Question #0d5eb

Start by taking a look at the balanced chemical equation for this neutralization reaction

#color(red)(2)"NaOH"_text((aq]) + "H"_2"SO"_text(4(aq]) -> "Na"_2"SO"_text(4(aq]) + 2"H"_2"O"_text((l])#

The #color(red)(2):1# mole ratio that exists between sodium hydroxide and sodium sulfate tells you that the reaction will produce #1# mole of sodium sulfate for every #color(red)(2)# moles of sodium hydroxide that take part in the reaction.

In your case, sulfuric acid is in excess, which means that you can assume that all the mass of sodium hydroxide will take part in the reaction, since sodium hydroxide is a limiting reagent.

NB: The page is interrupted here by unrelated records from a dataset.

/-! ## Rails, links, rings and the Observatory -/

/-- R339, R338: RAIL_WRITE sets FREE, and moves an empty rail to another aperture within the Observatory's bound, which
then is BUSY until RAIL_SETTLED (with the distributor's move of a cluster, where it set the rail); a rail that carries a
cluster keeps its aperture. R346, R347, Table 23.1: LNKCTL_WRITE takes its fields, and an enabled link that is off
trains; LINK_PARK of a full link with PARKEN, idle for PARKHOLD, keeps its two lowest good wavelengths; LINK_WAKE of a
parked link with WAKEQ packets waiting wakes it; WAKE_COMPLETE brings it to every wavelength that is neither retired nor
under reassignment, or down with fewer than two that are not retired; while a restripe is not acknowledged (R345)
neither changes the active set. R348: RING_LOCK_STEP moves no code by more than 4, that of a ring that is not locked not
at all, and leaves every code at most 4,095 and each fibre end within its heater limit. R349, R350, R345:
RING_SATURATION of a ring that has stood at a limit for 100 µs, where the links may restripe, takes the spare where it
is free, which excludes the wavelengths from it on, and otherwise retires the wavelength. -/
def Obligations.RailsAndLinks : Prop :=
  (∀ (s : State) (n : Nat) (v : Word), 1 ≤ n → n ≤ s.rails.length → n ≤ 4 →
     let r := nth {} s.rails (n - 1)
     let a := (v.extractLsb' 16 4).toNat
     let only (f : Rail → Rail) (cl : Cluster → Cluster) (out : Out) : Prop :=
       ∃ t, out = .next t ∧ SameMemory s t ∧ t.clusters = s.clusters.map cl ∧ nth {} t.rails (n - 1) = f r ∧
         ∀ k, k ≠ n - 1 → nth {} t.rails k = nth {} s.rails k
     (onRail s n ≠ [] → only (fun r => { r with free := v.getLsbD 29 }) id (exec (.railWrite n v) s)) ∧
     (onRail s n = [] → a < 8 → a ≠ r.aper → r.boundAper = 0 ∨ a = 0 ∨ a = r.boundAper →
       only (fun r => { r with free := v.getLsbD 29, aper := a, busy := true }) id (exec (.railWrite n v) s)) ∧
     only (fun r => { r with busy := false }) (fun c => if c.rail = n then { c with switching := false } else c)
       (exec (.railSettled n) s)) ∧
  (∀ (s : State) (n : Nat) (v : Word), n < s.links.length →
     let l := linkAt s n
     let becomes (st : LinkState) (active : BitVec 8) (out : Out) : Prop :=
       ∃ t, out = .next t ∧ SameMemory s t ∧ (linkAt t n).st = st ∧ (linkAt t n).active = active ∧
         (linkAt t n).retired = l.retired ∧ ∀ k, k ≠ n → linkAt t k = linkAt s k
     (v.getLsbD 0 = true → ∃ t, exec (.lnkctlWrite n v) s = .next t ∧ SameMemory s t ∧
       linkAt t n = { l with
         parkhold := v.extractLsb' 16 8, wakeq := v.extractLsb' 8 8, parken := v.getLsbD 1, enable := true
         st := if l.st = .off then .training else l.st, since := if l.st = .off then s.now else l.since }) ∧
     (v.getLsbD 0 = false → l.st ≠ .down → linkQueue s n = [] → becomes .off 0 (exec (.lnkctlWrite n v) s)) ∧
     (l.enable = true → l.st = .full → l.parken = true → l.acked = true → linkQueue s n = [] → l.since + parkholdNs l ≤ s.now →
       becomes .parked (maskOf 8 ((bitsOf (~~~l.retired)).take 2) &&& ~~~(tuningOf s n)) (exec (.linkPark n) s)) ∧
     (l.enable = true → l.acked = false → exec (.linkPark n) s = .next s ∧ exec (.wakeComplete n) s = .next s) ∧
     (l.st = .parked → wakeDepth l ≤ (linkQueue s n).length → becomes .waking l.active (exec (.linkWake n) s)) ∧
     (l.st = .waking ∨ l.st = .training → l.acked = true →
       becomes (if (bitsOf (~~~l.retired)).length < 2 then .down else .full)
         (if (bitsOf (~~~l.retired)).length < 2 then 0 else ~~~l.retired &&& ~~~(tuningOf s n)) (exec (.wakeComplete n) s))) ∧
  (∀ (s : State) (fe ring : Nat), fe < s.fibres.length →
     let f := nth {} s.fibres fe
     let at' := fun (u : State) => linkAt u (fe / 2 * 2)
     (f.codes.foldl (· + ·) 0 ≤ 40950 → (∀ i, nth 0 f.codes i ≤ 4095) → ∃ t, exec .ringLockStep s = .next t ∧ SameMemory s t ∧
       let f' := nth {} t.fibres fe
       f'.codes.length = f.codes.length ∧ f'.spare = f.spare ∧ f'.codes.foldl (· + ·) 0 ≤ 40950 ∧
         ∀ i, nth 0 f'.codes i ≤ 4095 ∧ nth 0 f'.codes i ≤ nth 0 f.codes i + 4 ∧ nth 0 f.codes i ≤ nth 0 f'.codes i + 4 ∧
           (f.locked.getLsbD i = false → nth 0 f'.codes i = nth 0 f.codes i)) ∧
     (∀ since, fe < 48 → fe / 2 * 2 + 1 < s.links.length → nth none f.stuck ring = some since → since + 100000 ≤ s.now →
       (f.spare = none → ring < 16 → (at' s).acked = true → (linkAt s (fe / 2 * 2 + 1)).acked = true → ∃ t, exec (.ringSaturation fe ring) s = .next t ∧ SameMemory s t ∧
         (nth {} t.fibres fe).spare = some ring ∧
         (∀ j, j < 8 → (at' t).active.getLsbD j = ((at' s).active.getLsbD j && decide (j < ring))) ∧
         (at' t).retired = (at' s).retired ∧ (fe % 2 = 0 → (at' t).txspare = true) ∧ (fe % 2 = 1 → (at' t).rxspare = true)) ∧
       ∀ i, f.spare = some i → i < 16 → ring < 17 → ring ≠ i →
         let w := if i < ring then ring - 1 else ring
         (linkAt s (fe / 2 * 2 + w / 8)).acked = true → ∃ t, exec (.ringSaturation fe ring) s = .next t ∧ SameMemory s t ∧
           let l := linkAt t (fe / 2 * 2 + w / 8)
           l.retired = (linkAt s (fe / 2 * 2 + w / 8)).retired ||| BitVec.twoPow 8 (w % 8) ∧
           l.active.getLsbD (w % 8) = false ∧
           ((bitsOf (~~~l.retired)).length < 2 → l.st = .down)))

Now, in order to use gram to gram stoichiometry directly, you must use the molar masses of the two compounds to convert the mole ratio to a gram ratio.

Sodium hydroxide has a molar mass of #"40.0 g mol"^(-1)#, so one mole of sodium hydroxide will have a mass of #"40.0 g"#.

Sodium sulfate has a molar mass of #"142.04 g mol"^(-1)#, so one mole of sulfuric acid will have a mass of #"142.04 g"#.

The #color(red)(2):1# mole ratio will be equivalent to

#(color(red)(2) xx "40.0 g") : (1 xx "142.04 g") = "80.0 g ":" 142.04 g"#

This means that the reaction produces #"142.04 g"# of sodium sulfate for every #"80.0 g"# of sodium hydroxide consumed.

This means that #"200 g"# of sodium hydroxide will produce

#200color(red)(cancel(color(black)("g NaOH"))) * ("142.04 g Na"_2"SO"_4)/(80.0color(red)(cancel(color(black)("g NaOH")))) = "355.1 g Na"_2"SO"_4#

You must round this off to one sig fig, since that is how many sig figs you have for the mass of sodium hydroxide

#m_(Na_2SO_4) = color(green)(|bar(ul(color(white)(a/a)"400 g Na"_2"SO"_4color(white)(a/a)))|)#